About this exercise:
Look in the material below for the line with "[.val (1 / 2), .val" and the line with "(svfSetCutoff ratNum 1 (svfSetSr ratNum 6 (Svf.reset 0 2))).f", then set down exactly those two lines and all lines between, nothing more.

*****

-- ==== Sys2Proof/Machine/Filter.lean ====
section
/-! DEFINITION. SVF, the two-pole state-variable filter (spec/42_filter.md). -/

namespace Sys2Proof.Machine

section datapath

variable {α : Type} (N : NumFormat α) {nch : Nat}

/-- The coefficient `2 · sin((PI · cutoff) / sr)` (R40, R157). -/
def cutoffCoefficient (cutoff sr : α) : α :=
  N.mul N.two (N.sin (N.div (N.mul N.pi cutoff) sr))

/-- The value `recompute_f` gives `SVF.f`: `unset` unless cutoff and sample rate are both set (R157). -/
def derivedF : Param α → Param α → Param α
  | .val cutoff, .val sr => .val (cutoffCoefficient N cutoff sr)
  | _, _ => .unset

/-- `recompute_f` (R157). -/
def recomputeF (v : Svf α nch) : Svf α nch :=
  { v with f := derivedF N v.cutoff v.sr }

/-- The clamp of `SVF_SET_RES` (R160). -/
def clampRes (r : α) : α :=
  let r := if N.lt r N.zero then N.zero else r
  if N.gt r N.resMax then N.resMax else r

/-- `SVF_SET_SR` on the filter's registers (R156). -/
def svfSetSr (sr : α) (v : Svf α nch) : Svf α nch :=
  recomputeF N { v with sr := .val sr }

/-- `SVF_SET_CUTOFF` on the filter's registers (R158). -/
def svfSetCutoff (cutoff : α) (v : Svf α nch) : Svf α nch :=
  recomputeF N { v with cutoff := .val cutoff }

/-- `SVF_SET_RES` on the filter's registers (R160, R161). -/
def svfSetRes (r : α) (v : Svf α nch) : Svf α nch :=
  { v with res := .val (clampRes N r), q := .val (N.sub N.one (clampRes N r)) }

/-- The four outputs of one call of the recurrence; nothing selects the notch (R166). -/
structure Taps (α : Type) where
  low : α
  high : α
  band : α
  notch : α
deriving DecidableEq, Repr

/-- The recurrence (R165): `low` from the old state, `high` from the new `low` and the old `band`, `band`
from `high` and the old `band`. -/
def svfTaps (f q x low band : α) : Taps α :=
  let low' := N.add low (N.mul f band)
  let high := N.sub (N.sub x low') (N.mul q band)
  let band' := N.add (N.mul f high) band
  { low := low', high := high, band := band', notch := N.add high low' }

/-- Tap selection (R163): 1 HighPass, 2 BandPass, everything else LowPass. -/
def selectTap (kind : Arg) (y : Taps α) : α :=
  if kind = 1 then y.high else if kind = 2 then y.band else y.low

/-- `SVF_PROC` on the filter's registers (R164): only channel `ch` changes (R167). -/
def svfProc (ch : Nat) (x : α) (v : Svf α nch) : Result (Svf α nch × α) :=
  if h : ch < nch then
    match v.f, v.q, v.sr, v.cutoff with
    | .val f, .val q, .val sr, .val cutoff =>
      if !N.gt sr N.zero then .refused .badSampleRate
      else if !N.gt cutoff N.zero then .refused .badCutoff
      else
        let y := svfTaps N f q x v.low[ch] v.band[ch]
        .next ({ v with band := v.band.set ch y.band, low := v.low.set ch y.low }, selectTap v.kind y)
    | _, _, _, _ => .refused .unset
  else .refused .reserved

end datapath

namespace Block

variable {α : Type} {nch : Nat} (P : Params α) (s : State α nch)

/-- `SVF_SET_SR` (R156): the integrator registers, the type and the resonance are kept. -/
def State.svfSetSr : Result (State α nch) :=
  s.onUnit 1 (.next (s.withSvf (Machine.svfSetSr P.num (s.operand P 0) s.svf)))

/-- `SVF_SET_CUTOFF` (R158): the integrator registers are kept; no clamp. -/
def State.svfSetCutoff : Result (State α nch) :=
  s.onUnit 1 (.next (s.withSvf (Machine.svfSetCutoff P.num (s.operand P 0) s.svf)))

/-- `SVF_SET_RES` (R160): the integrator registers are kept. -/
def State.svfSetRes : Result (State α nch) :=
  s.onUnit 1 (.next (s.withSvf (Machine.svfSetRes P.num (s.operand P 0) s.svf)))

/-- `SVF_SET_TYPE` (R162): any 24-bit value is stored. -/
def State.svfSetType (kind : Arg) : Result (State α nch) :=
  s.onUnit 0 (.next (s.withSvf { s.svf with kind := kind }))

/-- `SVF_PROC` (R164). -/
def State.svfProc (ch : Arg) : Result (State α nch) :=
  s.onUnit 1 (mapNext (fun r => (s.withSvf r.1).reply (.num r.2))
    (Machine.svfProc P.num ch.toNat (s.operand P 0) s.svf))

end Block

/-- `SVF_SET_SR` of the host's machine. -/
def execSvfSetSr (s : State) : Result State := s.svfSetSr Config.params

/-- `SVF_SET_CUTOFF` of the host's machine. -/
def execSvfSetCutoff (s : State) : Result State := s.svfSetCutoff Config.params

/-- `SVF_SET_RES` of the host's machine. -/
def execSvfSetRes (s : State) : Result State := s.svfSetRes Config.params

/-- `SVF_SET_TYPE` of the host's machine. -/
def execSvfSetType (kind : Arg) (s : State) : Result State := s.svfSetType kind

/-- `SVF_PROC` of the host's machine. -/
def execSvfProc (ch : Arg) (s : State) : Result State := s.svfProc Config.params ch

end Sys2Proof.Machine
end

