-- ==== Sys2Proof/Machine/Reference.lean ====
section
/-! DEFINITION. The reference instance `REAL` of the number format (spec/00_scope.md R10), in which the spec states
its values and bounds. The block can be taken at it, with any `ENV_EPS`, channels, capacity and free choices: `realParams`. -/

namespace Sys2Proof.Machine

/-- `REAL`: the real numbers with exact arithmetic (R10), and the constants of R8 and R9. DESIGN CHOICE (log entry 19):
R9 makes `div` total and R10 gives no value for a division by 0; here it is 0. -/
noncomputable def realNum : NumFormat ℝ where
  zero := 0
  one := 1
  two := 2
  half := 1 / 2
  headroom := 1 / 5
  resMax := 99 / 100
  pi := Real.pi
  twoPi := 2 * Real.pi
  add x y := x + y
  sub x y := x - y
  mul x y := x * y
  div x y := x / y
  neg x := -x
  abs x := |x|
  sin x := Real.sin x
  frac x := Int.fract x
  lt x y := decide (x < y)
  le x y := decide (x ≤ y)
  gt x y := decide (x > y)
  ge x y := decide (x ≥ y)
  eq x y := decide (x = y)

/-- The parameters of the block in `REAL` (R8, R10). -/
noncomputable def realParams (eps : ℝ) (h : 0 < eps) (extraChannels : Fin 2) (capLessOne : Nat) (draw : Nat → Nat) :
    Params ℝ :=
  { num := realNum, envEps := eps, envEps_positive := by simpa [realNum] using h, svfExtraChannels := extraChannels
    scopeCapLessOne := capLessOne, draw := draw }

end Sys2Proof.Machine
end

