-- ==== Sys2Proof/Tests/Slice0.lean ====
section
/-! SUPPORT. The model's own tests: words written out from the encodings, ill-formed terms, vectors of
spec/95_test_vectors.md, and for every statement with hypotheses a witness that meets them all. -/

namespace Sys2Proof.Tests

open Sys2Proof.Machine

/-! ### Words (spec/95_test_vectors.md V1, V2), bit by bit: `UNIT`, `FUNC`, `ARG` -/

theorem test_word_osc_set_sr : decode 0b0001_0000_000000000000000000000000 = some .oscSetSr := by decide
theorem test_word_osc_set_freq : decode 0b0001_0001_000000000000000000000000 = some .oscSetFreq := by decide
theorem test_word_osc_set_wave_square : decode 0b0001_0010_000000000000000000000011 = some (.oscSetWave 3) := by decide
theorem test_word_osc_next : decode 0b0001_0011_000000000000000000000000 = some .oscNext := by decide
theorem test_word_env_set_sr : decode 0b0010_0000_000000000000000000000000 = some .envSetSr := by decide
theorem test_word_env_set_params : decode 0b0010_0001_000000000000000000000000 = some .envSetParams := by decide
theorem test_word_env_enter_release : decode 0b0010_0010_000000000000000000000100 = some (.envEnter 4) := by decide
theorem test_word_env_next : decode 0b0010_0011_000000000000000000000000 = some .envNext := by decide
theorem test_word_env_active : decode 0b0010_0100_000000000000000000000000 = some .envActive := by decide
theorem test_word_svf_set_sr : decode 0b0011_0000_000000000000000000000000 = some .svfSetSr := by decide
theorem test_word_svf_set_cutoff : decode 0b0011_0001_000000000000000000000000 = some .svfSetCutoff := by decide
theorem test_word_svf_set_res : decode 0b0011_0010_000000000000000000000000 = some .svfSetRes := by decide
theorem test_word_svf_set_type_bandpass : decode 0b0011_0011_000000000000000000000010 = some (.svfSetType 2) := by decide
theorem test_word_svf_proc_1 : decode 0b0011_0100_000000000000000000000001 = some (.svfProc 1) := by decide
theorem test_word_scope_write_512 : decode 0b0100_0000_000000000000001000000000 = some (.scopeWrite 512) := by decide
theorem test_word_scope_snap_4096 : decode 0b0100_0001_000000000001000000000000 = some (.scopeSnap 4096) := by decide
theorem test_words_reserved :
    [0x00000000, 0x50000000, 0xFFFFFFFF, 0x14000000, 0x25000000, 0x35000000, 0x42000000, 0x10000001, 0x13000001,
      0x24800000].map decode = List.replicate 10 none := by decide
theorem test_table_word_is_the_word : decodeTableWord 32 0x12000003 = some (.oscSetWave 3) := by decide

/-- The examples of spec/30_encoding.md R93. -/
theorem test_lines_assemble :
    assemble (α := Nat) { issuer := none, name := "OSC_SET_WAVE", immediate := some (.symbol .SAW), operands := [] } =
      some { word := 0x12000002, operands := [], overlaps := false } ∧
    assemble { issuer := none, name := "SVF_PROC", immediate := some (.number 0), operands := [25] } =
      some { word := 0x34000000, operands := [25], overlaps := false } ∧
    assemble { issuer := some .producer, name := "SCOPE_WRITE", immediate := some (.number 3), operands := [1, 2, 3] } =
      some { word := 0x40000003, operands := [1, 2, 3], overlaps := false } ∧
    assemble { issuer := none, name := "OSC_NEXT", immediate := some (.number 0), operands := ([] : List Nat) } = none := by
  decide

/-! ### Ill-formed terms -/

theorem test_wave_4_is_ill_formed : (Instr.oscSetWave 4).wellFormed = false := by decide
theorem test_wave_3_is_well_formed : (Instr.oscSetWave 3).wellFormed = true := by decide
theorem test_stage_5_is_ill_formed : (Instr.envEnter 5).wellFormed = false := by decide
theorem test_stage_4_is_well_formed : (Instr.envEnter 4).wellFormed = true := by decide
theorem test_channel_2_is_ill_formed : (Instr.svfProc 2).wellFormed = false :=
  decide_eq_false (Nat.not_lt.2 Config.svfNch_le_two)
theorem test_channel_0_is_well_formed : (Instr.svfProc 0).wellFormed = true := decide_eq_true Config.svfNch_pos
theorem test_count_above_capacity_is_ill_formed (n : Arg) (h : Config.scopeCap < n.toNat) :
    (Instr.scopeSnap n).wellFormed = false := decide_eq_false (Nat.not_le.2 h)

/-! ### Vectors over the rationals

A format in which a whole turn is 6, so that a twelfth of a turn is 1/2; `sin` is exact at the angles used. -/

/-- Exact rational arithmetic; `sin` at 0, a twelfth and a quarter of a turn. -/
def ratNum : NumFormat ℚ where
  zero := 0
  one := 1
  two := 2
  half := 1 / 2
  headroom := 1 / 5
  resMax := 99 / 100
  pi := 3
  twoPi := 6
  add x y := x + y
  sub x y := x - y
  mul x y := x * y
  div x y := x / y
  neg x := -x
  abs x := if x < 0 then -x else x
  sin x := if x = 1 / 2 then 1 / 2 else if x = 3 / 2 then 1 else 0
  frac x := x - x.floor
  lt x y := decide (x < y)
  le x y := decide (x ≤ y)
  gt x y := decide (x > y)
  ge x y := decide (x ≥ y)
  eq x y := decide (x = y)

/-- The block over the rationals, with two channels, four slots, every acquire load of the latest publication, and every
read of the observed sample. -/
def ratParams : Params ℚ :=
  { num := ratNum, envEps := 1 / 1000000, envEps_positive := by decide +kernel, svfExtraChannels := 1
    scopeCapLessOne := 3, draw := fun _ => 0 }

/-- The value of a waveform at normalized phase `t`, for a normalized increment `dt`. -/
def waveAt (w : Wave) (t dt : ℚ) : ℚ := waveValue ratNum w (6 * t) (6 * dt)

/-- An envelope with the parameters of V17 but for `sustain`. -/
def envAt (stage : Stage) (level sustain : ℚ) : Env ℚ :=
  { stage, level, attack := .val (1 / 2), decay := .val (1 / 4), sustain := .val sustain, release := .val (1 / 2),
    sr := .val 8 }

/-- The level returned and the stage after one call. -/
def envCall (e : Env ℚ) : Option (ℚ × Stage) :=
  match envNext ratNum e with
  | .next e => some (e.level, e.stage)
  | .fault _ => none
  | .refused _ => none

/-- A two-channel filter with `f = 1` and a given `q`, at rest but for channel 0. -/
def svfAt (kind : Arg) (q band low : ℚ) : Svf ℚ 2 :=
  { cutoff := .val 1, res := .val (1 - q), sr := .val 6, f := .val 1, q := .val q, kind,
    band := #v[band, 0], low := #v[low, 0] }

/-- The result of one call on a channel, and the channel's integrators after it. -/
def svfCall (ch : Fin 2) (x : ℚ) (v : Svf ℚ 2) : Option (ℚ × ℚ × ℚ) :=
  match svfProc ratNum ch x v with
  | .next (v, y) => some (y, v.band[ch], v.low[ch])
  | .fault _ => none
  | .refused _ => none

/-- V3 at a quarter turn, V9, V7, V8, and V13, where both intervals hold and the first wins. -/
theorem test_osc_next_waveforms :
    waveAt .sine (1 / 4) (1 / 8) = 1 ∧
    [0, 3 / 20, 3 / 10, 9 / 20, 3 / 5, 3 / 4].map (waveAt .triangle · (3 / 20)) =
      [1, 2 / 5, -1 / 5, -4 / 5, -3 / 5, 0] ∧
    [0, 3 / 20, 9 / 10, 1 / 20].map (waveAt .saw · (3 / 20)) = [0, -7 / 10, 31 / 45, -41 / 90] ∧
    [0, 3 / 10, 9 / 20, 3 / 5, 9 / 10, 1 / 20].map (waveAt .square · (3 / 20)) = [0, 1, 5 / 9, -8 / 9, -8 / 9, 5 / 9] ∧
    waveAt .saw (9 / 10) 10 = 16281 / 10000 := by decide +kernel

/-- V5, the call at 7/8 of a turn, which wraps to 0. -/
theorem test_osc_next_wraps :
    oscNext ratNum { phase := 21 / 4, freq := .val 1, sr := .val 8, wave := .saw } =
      .next (some ({ phase := 0, freq := .val 1, sr := .val 8, wave := .saw }, 3 / 20)) :=
  (oscNext_eq_some ratNum).2 ⟨1, 8, 0, rfl, rfl, by decide +kernel, by decide +kernel,
    wrapPhase_of_wrapWithin ratNum (k := 2) (by decide +kernel), rfl, by decide +kernel⟩

/-- V17: the calls that stay in a stage and those that leave it. -/
theorem test_env_next_full_cycle :
    [envAt .off 0 (1 / 2), envAt .attack (1 / 2) (1 / 2), envAt .attack (3 / 4) (1 / 2), envAt .decay 1 (1 / 2),
      envAt .decay (3 / 4) (1 / 2), envAt .sustain (1 / 2) (1 / 2), envAt .release (1 / 2) (1 / 2),
      envAt .release (1 / 8) (1 / 2)].map envCall =
    [some (0, .off), some (3 / 4, .attack), some (1, .decay), some (3 / 4, .decay), some (1 / 2, .sustain),
      some (1 / 2, .sustain), some (3 / 8, .release), some (0, .off)] := by decide +kernel

/-- V20, V26: a release that never falls, and a sustain level outside its range. -/
theorem test_env_next_odd_sustain :
    [envAt .release (1 / 4) 0, envAt .decay 1 2, envAt .release 2 2, envAt .release (-1 / 2) (-1 / 2)].map envCall =
    [some (1 / 4, .release), some (2, .sustain), some (3 / 2, .release), some (0, .off)] := by decide +kernel

/-- V22, the time guard, with `ENV_EPS` a millionth. -/
theorem test_env_set_params_guards :
    envSetParams ratNum (1 / 1000000) 0 (-3) (1 / 2) (1 / 4) (envAt .attack (3 / 4) 1) =
      { stage := .attack, level := 3 / 4, attack := .val (1 / 1000000), decay := .val (1 / 1000000),
        sustain := .val (1 / 2), release := .val (1 / 4), sr := .val 8 } := by decide +kernel

/-- V18, V24 (d): a stage entered from outside keeps the level, and Off forces it to 0. -/
theorem test_env_enter_level :
    (envEnter ratNum .release (envAt .attack (1 / 2) (1 / 2))).level = 1 / 2 ∧
    (envEnter ratNum .off (envAt .attack (1 / 2) (1 / 2))).level = 0 := by decide +kernel

/-- V31: the second and third call of the impulse response at `q = 1/2`, on the three taps; V38: the other channel
starts from its own state. -/
theorem test_svf_proc_taps :
    svfCall 0 0 (svfAt 0 (1 / 2) 1 0) = some (1, -1 / 2, 1) ∧
    svfCall 0 0 (svfAt 1 (1 / 2) 1 0) = some (-3 / 2, -1 / 2, 1) ∧
    svfCall 0 0 (svfAt 2 (1 / 2) 1 0) = some (-1 / 2, -1 / 2, 1) ∧
    svfCall 0 0 (svfAt 7 (1 / 2) (-1 / 2) 1) = some (1 / 2, -3 / 4, 1 / 2) ∧
    svfCall 1 (1 / 2) (svfAt 0 (1 / 2) 1 0) = some (0, 1 / 2, 0) := by decide +kernel

/-- V36. -/
theorem test_svf_set_res_clamps :
    [1 / 2, 99 / 100, 3 / 2, -2].map (fun r => (svfSetRes ratNum r (svfAt 0 1 0 0)).q) =
      [.val (1 / 2), .val (1 / 100), .val (1 / 100), .val 1] := by decide +kernel

/-- V35: the coefficient, whichever setter comes last, and unset while one is missing. -/
theorem test_svf_coefficient :
    (svfSetCutoff ratNum 1 (svfSetSr ratNum 6 (Svf.reset 0 2))).f = .val 1 ∧
    (svfSetSr ratNum 6 (svfSetCutoff ratNum 1 (Svf.reset 0 2))).f = .val 1 ∧
    (svfSetSr ratNum 2 (svfSetCutoff ratNum 1 (Svf.reset 0 2))).f = .val 2 ∧
    (svfSetSr ratNum 6 (Svf.reset 0 2)).f = .unset := by decide +kernel

/-! ### Refusals (V14, V23, V40, V50) -/

/-- The machine with one command in execution. -/
def running (a : Agent) (operands : List NumVal) : State :=
  { State.reset with command := { agent := a, operands := operands, overlaps := false } }

theorem test_refused_after_reset :
    exec .oscNext (running .producer []) = .refused .unset ∧
    exec (.oscSetWave 4) (running .producer []) = .refused .reserved ∧
    exec (.envEnter 5) (running .consumer []) = .refused .reserved ∧
    exec (.svfProc 0) (running .producer [Config.num.one]) = .refused .unset ∧
    exec (.scopeWrite 1) (running .consumer [Config.num.one]) = .refused .wrongAgent ∧
    exec (.scopeSnap 1) (running .producer []) = .refused .wrongAgent ∧
    exec .envSetParams (running .consumer [Config.num.one]) = .refused .operandCount := by
  refine ⟨rfl, rfl, rfl, ?_, rfl, rfl, rfl⟩
  simp [exec, execSvfProc, Block.State.svfProc, Block.State.onUnit, running, svfProc, Params.svfNch_pos, State.reset,
    Block.State.reset, Svf.reset]
/-- V14, V23, V40: what is refused with `unset`, right after reset and with some of the registers written, and what is
not: Off needs nothing, Sustain no sample rate. -/
theorem test_unset_is_refused :
    oscNext ratNum (Osc.reset 0) = .refused .unset ∧
    oscNext ratNum { Osc.reset (0 : ℚ) with sr := .val 8 } = .refused .unset ∧
    envNext ratNum (Env.reset 0) = .next (Env.reset 0) ∧
    envNext ratNum { Env.reset (0 : ℚ) with stage := .attack } = .refused .unset ∧
    envNext ratNum { envAt .attack 0 (1 / 2) with sr := .unset } = .refused .unset ∧
    envNext ratNum { envAt .sustain 0 (1 / 2) with sr := .unset } =
      .next { envAt .sustain (1 / 2) (1 / 2) with sr := .unset } ∧
    svfProc ratNum 0 1 (Svf.reset 0 2) = .refused .unset ∧
    svfProc ratNum 0 1 (svfSetCutoff ratNum 1 (svfSetSr ratNum 6 (Svf.reset 0 2))) = .refused .unset :=
  ⟨rfl, rfl, rfl, rfl, rfl, rfl, rfl, rfl⟩
theorem test_not_refused_after_reset :
    exec .envNext (running .producer []) = .next ((running .producer []).reply (.num Config.num.zero)) ∧
    exec .envActive (running .consumer []) = .next ((running .consumer []).reply (.bit false)) := ⟨rfl, rfl⟩

/-! ### The ring buffer, with four slots (V45 to V54) -/

/-- The common start of the concurrent vectors: `mem = [1, 2, 3, 0]`, cursor 3, all of it observed. -/
def litmus : Scope Nat :=
  let m : Memory Nat := ⟨[(0, 1), (1, 2), (2, 3)]⟩
  { mem := m, cursor := 3, rcur := 0, trail := { base := m, baseCursor := 3, later := [] } }

/-- A window of `n` samples read with the choices given, after an acquire load with the choice `load`. -/
def window (sc : Scope Nat) (load : Nat) (picks : List Nat) : List Nat :=
  let sc := sc.loadAcquire 0 load
  (picks.zipIdx).map fun p => sc.memRead 0 p.1 ((snapStart 4 sc.trail.baseCursor picks.length + p.2) % 4)

/-- A write of the reset content lists nothing; V46: writing on from slot 3 wraps, and the whole memory is read
from the cursor on. -/
theorem test_write_wraps :
    let sc := (((litmus.memWrite 0 3 4).memWrite 0 (nextSlot 4 3) 5).memWrite 0 (nextSlot 4 0) 6).storeRelease (nextSlot 4 1)
    (litmus.memWrite 0 1 0).mem = ⟨[(0, 1), (2, 3)]⟩ ∧ sc.cursor = 2 ∧
    sc.mem = ⟨[(0, 5), (1, 6), (2, 3), (3, 4)]⟩ ∧ window sc 1 [0, 0, 0, 0] = [3, 4, 5, 6] := by decide

/-- V52: the torn window and the exact one. -/
theorem test_snapshot_torn_or_new :
    let sc := ((litmus.memWrite 0 3 8).memWrite 0 0 9).storeRelease 1
    window sc 0 [0, 0, 0, 0] = [0, 1, 2, 3] ∧ window sc 0 [0, 1, 0, 0] = [0, 9, 2, 3] ∧
    window sc 0 [1, 1, 0, 0] = [8, 9, 2, 3] ∧ window sc 1 [1, 1, 1, 1] = [2, 3, 8, 9] := by decide

/-- V53: a later load never goes back. -/
theorem test_loads_in_order :
    let sc := (((litmus.memWrite 0 3 7).storeRelease 0).memWrite 0 0 8).storeRelease 1
    (sc.loadAcquire 0 1).trail.baseCursor = 0 ∧ window sc 1 [0] = [7] ∧
    ((sc.loadAcquire 0 1).loadAcquire 0 0).trail.baseCursor = 0 ∧
    ((sc.loadAcquire 0 1).loadAcquire 0 1).trail.baseCursor = 1 ∧ window sc 2 [0] = [8] := by decide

*****

Solved exercise:
      [.val (1 / 2), .val (1 / 100), .val (1 / 100), .val 1] := by decide +kernel

/-- V35: the coefficient, whichever setter comes last, and unset while one is missing. -/
theorem test_svf_coefficient :
    (svfSetCutoff ratNum 1 (svfSetSr ratNum 6 (Svf.reset 0 2))).f = .val 1 ∧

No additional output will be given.